> [Exercise objective]:
Where the records below reach the line containing "(lo : BitVec 3)", start transcribing, and end with the line containing "-- SEQ_CHSET", exactly and with nothing else added.

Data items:

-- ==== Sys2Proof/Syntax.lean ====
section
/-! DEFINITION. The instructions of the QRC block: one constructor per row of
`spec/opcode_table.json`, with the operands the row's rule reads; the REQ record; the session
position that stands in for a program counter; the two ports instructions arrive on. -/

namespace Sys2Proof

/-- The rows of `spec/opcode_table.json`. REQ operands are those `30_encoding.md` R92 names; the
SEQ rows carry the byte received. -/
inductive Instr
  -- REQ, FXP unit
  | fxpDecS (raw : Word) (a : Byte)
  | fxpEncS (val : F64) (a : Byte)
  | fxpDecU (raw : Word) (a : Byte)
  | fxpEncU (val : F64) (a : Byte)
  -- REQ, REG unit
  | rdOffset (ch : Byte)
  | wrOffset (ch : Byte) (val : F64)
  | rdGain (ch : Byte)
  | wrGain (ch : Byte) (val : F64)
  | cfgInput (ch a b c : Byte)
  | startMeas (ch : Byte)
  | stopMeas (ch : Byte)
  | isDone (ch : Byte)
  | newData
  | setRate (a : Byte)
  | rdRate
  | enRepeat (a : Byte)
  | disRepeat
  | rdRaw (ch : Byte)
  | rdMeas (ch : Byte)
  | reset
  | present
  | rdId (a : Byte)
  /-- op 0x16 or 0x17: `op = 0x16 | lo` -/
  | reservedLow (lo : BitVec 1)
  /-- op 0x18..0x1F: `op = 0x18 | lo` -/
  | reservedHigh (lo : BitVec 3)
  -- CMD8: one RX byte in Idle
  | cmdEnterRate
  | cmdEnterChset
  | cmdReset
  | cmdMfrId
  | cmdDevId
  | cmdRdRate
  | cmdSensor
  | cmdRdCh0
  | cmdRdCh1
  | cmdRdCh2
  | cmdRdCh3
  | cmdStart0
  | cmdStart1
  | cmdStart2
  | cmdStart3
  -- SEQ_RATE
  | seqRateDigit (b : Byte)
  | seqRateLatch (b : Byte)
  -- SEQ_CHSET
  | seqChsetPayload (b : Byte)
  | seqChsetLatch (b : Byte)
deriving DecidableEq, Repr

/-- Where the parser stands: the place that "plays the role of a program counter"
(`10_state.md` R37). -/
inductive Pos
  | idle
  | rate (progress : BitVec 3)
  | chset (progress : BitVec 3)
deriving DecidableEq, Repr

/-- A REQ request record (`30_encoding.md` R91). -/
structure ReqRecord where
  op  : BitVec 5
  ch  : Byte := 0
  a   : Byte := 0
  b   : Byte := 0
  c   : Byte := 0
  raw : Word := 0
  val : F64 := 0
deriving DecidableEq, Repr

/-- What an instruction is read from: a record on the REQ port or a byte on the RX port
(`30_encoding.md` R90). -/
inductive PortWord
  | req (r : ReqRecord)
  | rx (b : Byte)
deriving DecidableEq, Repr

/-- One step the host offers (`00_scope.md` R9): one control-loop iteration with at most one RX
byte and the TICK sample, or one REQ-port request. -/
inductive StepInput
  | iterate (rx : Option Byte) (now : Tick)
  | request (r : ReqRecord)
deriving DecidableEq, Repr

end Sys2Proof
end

==

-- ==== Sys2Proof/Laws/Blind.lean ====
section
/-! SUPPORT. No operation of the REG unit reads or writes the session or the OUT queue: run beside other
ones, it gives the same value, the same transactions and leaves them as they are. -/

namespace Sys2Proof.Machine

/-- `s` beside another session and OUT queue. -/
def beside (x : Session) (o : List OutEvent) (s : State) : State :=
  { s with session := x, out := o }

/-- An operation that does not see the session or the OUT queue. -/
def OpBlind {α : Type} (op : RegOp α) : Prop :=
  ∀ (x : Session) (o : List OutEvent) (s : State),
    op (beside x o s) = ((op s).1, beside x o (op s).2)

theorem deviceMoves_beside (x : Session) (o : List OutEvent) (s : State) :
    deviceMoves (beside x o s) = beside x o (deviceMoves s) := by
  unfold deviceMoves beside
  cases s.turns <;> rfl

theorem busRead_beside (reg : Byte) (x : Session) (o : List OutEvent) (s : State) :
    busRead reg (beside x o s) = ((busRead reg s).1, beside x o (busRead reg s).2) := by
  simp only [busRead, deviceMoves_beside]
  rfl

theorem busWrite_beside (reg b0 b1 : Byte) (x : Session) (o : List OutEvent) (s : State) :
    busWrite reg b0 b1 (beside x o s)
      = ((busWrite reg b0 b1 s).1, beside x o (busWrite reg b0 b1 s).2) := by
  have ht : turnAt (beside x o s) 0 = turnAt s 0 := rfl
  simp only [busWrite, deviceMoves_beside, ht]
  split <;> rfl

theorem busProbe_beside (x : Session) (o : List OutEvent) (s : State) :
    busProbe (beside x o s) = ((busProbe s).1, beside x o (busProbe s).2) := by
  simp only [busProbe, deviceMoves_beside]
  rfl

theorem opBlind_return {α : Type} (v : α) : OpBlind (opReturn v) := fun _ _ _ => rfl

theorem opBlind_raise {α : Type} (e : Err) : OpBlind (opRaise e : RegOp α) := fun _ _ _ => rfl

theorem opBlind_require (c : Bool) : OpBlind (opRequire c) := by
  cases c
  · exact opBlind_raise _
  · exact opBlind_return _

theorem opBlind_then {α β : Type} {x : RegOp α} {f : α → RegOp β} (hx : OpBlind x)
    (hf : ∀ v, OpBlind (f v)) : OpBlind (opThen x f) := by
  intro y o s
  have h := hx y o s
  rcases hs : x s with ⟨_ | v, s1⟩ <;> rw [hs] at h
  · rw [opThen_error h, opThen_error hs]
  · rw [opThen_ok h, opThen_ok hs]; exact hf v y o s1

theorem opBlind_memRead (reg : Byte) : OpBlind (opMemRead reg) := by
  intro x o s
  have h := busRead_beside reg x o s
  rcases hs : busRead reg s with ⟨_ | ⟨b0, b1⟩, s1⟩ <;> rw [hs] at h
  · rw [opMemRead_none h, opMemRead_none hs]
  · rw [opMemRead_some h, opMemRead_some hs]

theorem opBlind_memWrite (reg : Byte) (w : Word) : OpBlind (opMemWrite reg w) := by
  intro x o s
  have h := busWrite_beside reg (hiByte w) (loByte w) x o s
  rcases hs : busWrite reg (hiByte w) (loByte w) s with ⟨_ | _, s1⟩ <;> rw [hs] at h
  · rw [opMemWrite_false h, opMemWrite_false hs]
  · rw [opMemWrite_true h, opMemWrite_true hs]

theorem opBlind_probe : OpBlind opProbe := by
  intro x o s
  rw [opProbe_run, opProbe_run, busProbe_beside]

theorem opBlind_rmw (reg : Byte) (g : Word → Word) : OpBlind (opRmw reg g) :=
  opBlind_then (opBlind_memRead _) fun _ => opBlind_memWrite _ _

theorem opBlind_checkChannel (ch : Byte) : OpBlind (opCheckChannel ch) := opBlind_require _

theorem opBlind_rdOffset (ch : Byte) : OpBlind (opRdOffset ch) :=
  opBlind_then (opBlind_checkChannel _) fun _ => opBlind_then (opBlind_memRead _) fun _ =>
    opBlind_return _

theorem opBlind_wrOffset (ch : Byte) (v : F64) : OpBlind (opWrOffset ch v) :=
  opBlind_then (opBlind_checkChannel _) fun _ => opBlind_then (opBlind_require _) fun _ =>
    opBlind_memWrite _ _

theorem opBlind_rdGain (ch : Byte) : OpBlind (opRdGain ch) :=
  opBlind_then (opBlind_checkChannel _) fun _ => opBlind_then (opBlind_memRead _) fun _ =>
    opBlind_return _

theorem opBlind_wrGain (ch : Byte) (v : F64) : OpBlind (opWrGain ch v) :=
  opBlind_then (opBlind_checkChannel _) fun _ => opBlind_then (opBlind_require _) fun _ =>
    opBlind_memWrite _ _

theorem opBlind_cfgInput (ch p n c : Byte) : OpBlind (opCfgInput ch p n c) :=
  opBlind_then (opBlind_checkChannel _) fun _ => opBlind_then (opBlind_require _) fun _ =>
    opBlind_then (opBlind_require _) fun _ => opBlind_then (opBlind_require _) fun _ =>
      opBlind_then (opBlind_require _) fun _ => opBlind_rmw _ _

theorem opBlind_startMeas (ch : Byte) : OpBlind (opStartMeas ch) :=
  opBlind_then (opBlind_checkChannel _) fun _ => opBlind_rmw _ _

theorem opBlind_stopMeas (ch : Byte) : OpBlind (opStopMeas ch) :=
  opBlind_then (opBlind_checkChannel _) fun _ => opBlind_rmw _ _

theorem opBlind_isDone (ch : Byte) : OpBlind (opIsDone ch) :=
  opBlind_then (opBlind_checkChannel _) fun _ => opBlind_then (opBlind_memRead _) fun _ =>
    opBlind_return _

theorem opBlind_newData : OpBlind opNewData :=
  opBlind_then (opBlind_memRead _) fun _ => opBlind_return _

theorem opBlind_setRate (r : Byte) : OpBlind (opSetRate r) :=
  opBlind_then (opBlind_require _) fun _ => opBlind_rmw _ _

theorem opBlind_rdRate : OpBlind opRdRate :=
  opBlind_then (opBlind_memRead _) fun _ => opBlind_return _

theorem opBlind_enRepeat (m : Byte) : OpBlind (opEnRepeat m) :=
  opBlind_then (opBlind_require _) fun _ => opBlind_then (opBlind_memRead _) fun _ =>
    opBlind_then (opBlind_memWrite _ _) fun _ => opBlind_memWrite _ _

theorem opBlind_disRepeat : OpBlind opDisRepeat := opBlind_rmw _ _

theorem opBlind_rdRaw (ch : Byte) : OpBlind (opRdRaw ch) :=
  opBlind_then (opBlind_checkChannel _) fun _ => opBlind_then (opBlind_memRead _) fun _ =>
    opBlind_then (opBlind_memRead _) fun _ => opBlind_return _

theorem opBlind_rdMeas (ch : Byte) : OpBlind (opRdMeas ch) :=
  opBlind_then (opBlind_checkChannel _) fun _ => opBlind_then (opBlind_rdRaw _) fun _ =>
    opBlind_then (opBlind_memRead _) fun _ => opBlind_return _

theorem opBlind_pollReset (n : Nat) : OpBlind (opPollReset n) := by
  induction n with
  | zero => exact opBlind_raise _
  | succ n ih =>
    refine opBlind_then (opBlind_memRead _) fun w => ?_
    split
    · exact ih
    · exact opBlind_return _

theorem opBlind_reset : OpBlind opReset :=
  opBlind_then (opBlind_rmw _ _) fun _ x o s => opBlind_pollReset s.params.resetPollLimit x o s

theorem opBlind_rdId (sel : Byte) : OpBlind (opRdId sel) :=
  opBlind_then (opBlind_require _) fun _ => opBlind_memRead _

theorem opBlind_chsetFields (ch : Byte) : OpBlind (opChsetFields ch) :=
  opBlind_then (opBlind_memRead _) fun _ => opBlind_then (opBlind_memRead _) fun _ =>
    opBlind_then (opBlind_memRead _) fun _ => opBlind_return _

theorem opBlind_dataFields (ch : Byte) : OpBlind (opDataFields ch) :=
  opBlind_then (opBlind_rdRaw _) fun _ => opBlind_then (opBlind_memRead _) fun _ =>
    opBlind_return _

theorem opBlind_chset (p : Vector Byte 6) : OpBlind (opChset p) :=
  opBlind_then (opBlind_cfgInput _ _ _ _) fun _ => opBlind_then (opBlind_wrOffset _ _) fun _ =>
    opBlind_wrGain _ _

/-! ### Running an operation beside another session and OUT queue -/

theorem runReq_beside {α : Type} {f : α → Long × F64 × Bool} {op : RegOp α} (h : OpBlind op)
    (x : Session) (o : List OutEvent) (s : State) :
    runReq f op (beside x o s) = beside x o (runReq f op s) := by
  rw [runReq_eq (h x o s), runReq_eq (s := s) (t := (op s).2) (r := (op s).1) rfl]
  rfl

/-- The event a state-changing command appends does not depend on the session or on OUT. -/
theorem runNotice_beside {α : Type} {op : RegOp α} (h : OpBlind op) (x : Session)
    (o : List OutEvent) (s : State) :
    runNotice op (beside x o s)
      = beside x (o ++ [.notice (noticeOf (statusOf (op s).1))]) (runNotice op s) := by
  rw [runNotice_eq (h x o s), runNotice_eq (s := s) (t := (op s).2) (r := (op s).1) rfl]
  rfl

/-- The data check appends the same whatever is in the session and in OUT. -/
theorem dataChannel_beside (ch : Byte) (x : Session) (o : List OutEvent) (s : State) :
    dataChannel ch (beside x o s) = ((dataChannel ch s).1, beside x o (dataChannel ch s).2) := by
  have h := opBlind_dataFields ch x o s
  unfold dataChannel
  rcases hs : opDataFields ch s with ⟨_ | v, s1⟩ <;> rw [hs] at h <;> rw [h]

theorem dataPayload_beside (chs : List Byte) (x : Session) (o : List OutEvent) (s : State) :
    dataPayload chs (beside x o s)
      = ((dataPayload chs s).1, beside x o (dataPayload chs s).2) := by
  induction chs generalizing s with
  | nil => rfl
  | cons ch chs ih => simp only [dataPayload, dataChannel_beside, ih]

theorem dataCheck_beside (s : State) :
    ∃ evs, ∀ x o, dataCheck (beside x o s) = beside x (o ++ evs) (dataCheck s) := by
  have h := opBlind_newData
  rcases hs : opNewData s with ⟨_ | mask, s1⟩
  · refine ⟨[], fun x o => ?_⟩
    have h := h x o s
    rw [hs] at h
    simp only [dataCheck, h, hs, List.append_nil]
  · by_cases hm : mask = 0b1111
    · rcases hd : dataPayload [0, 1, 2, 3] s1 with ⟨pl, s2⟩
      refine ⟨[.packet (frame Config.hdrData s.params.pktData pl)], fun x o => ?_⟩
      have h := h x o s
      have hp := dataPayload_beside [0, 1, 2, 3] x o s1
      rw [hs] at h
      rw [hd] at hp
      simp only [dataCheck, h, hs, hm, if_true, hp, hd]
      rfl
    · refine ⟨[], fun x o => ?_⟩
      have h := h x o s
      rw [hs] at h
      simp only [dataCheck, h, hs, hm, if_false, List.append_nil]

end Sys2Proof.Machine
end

> [Result for this exercise]:
  | reservedHigh (lo : BitVec 3)
  -- CMD8: one RX byte in Idle
  | cmdEnterRate
  | cmdEnterChset
  | cmdReset
  | cmdMfrId
  | cmdDevId
  | cmdRdRate
  | cmdSensor
  | cmdRdCh0
  | cmdRdCh1
  | cmdRdCh2
  | cmdRdCh3
  | cmdStart0
  | cmdStart1
  | cmdStart2
  | cmdStart3
  -- SEQ_RATE
  | seqRateDigit (b : Byte)
  | seqRateLatch (b : Byte)
  -- SEQ_CHSET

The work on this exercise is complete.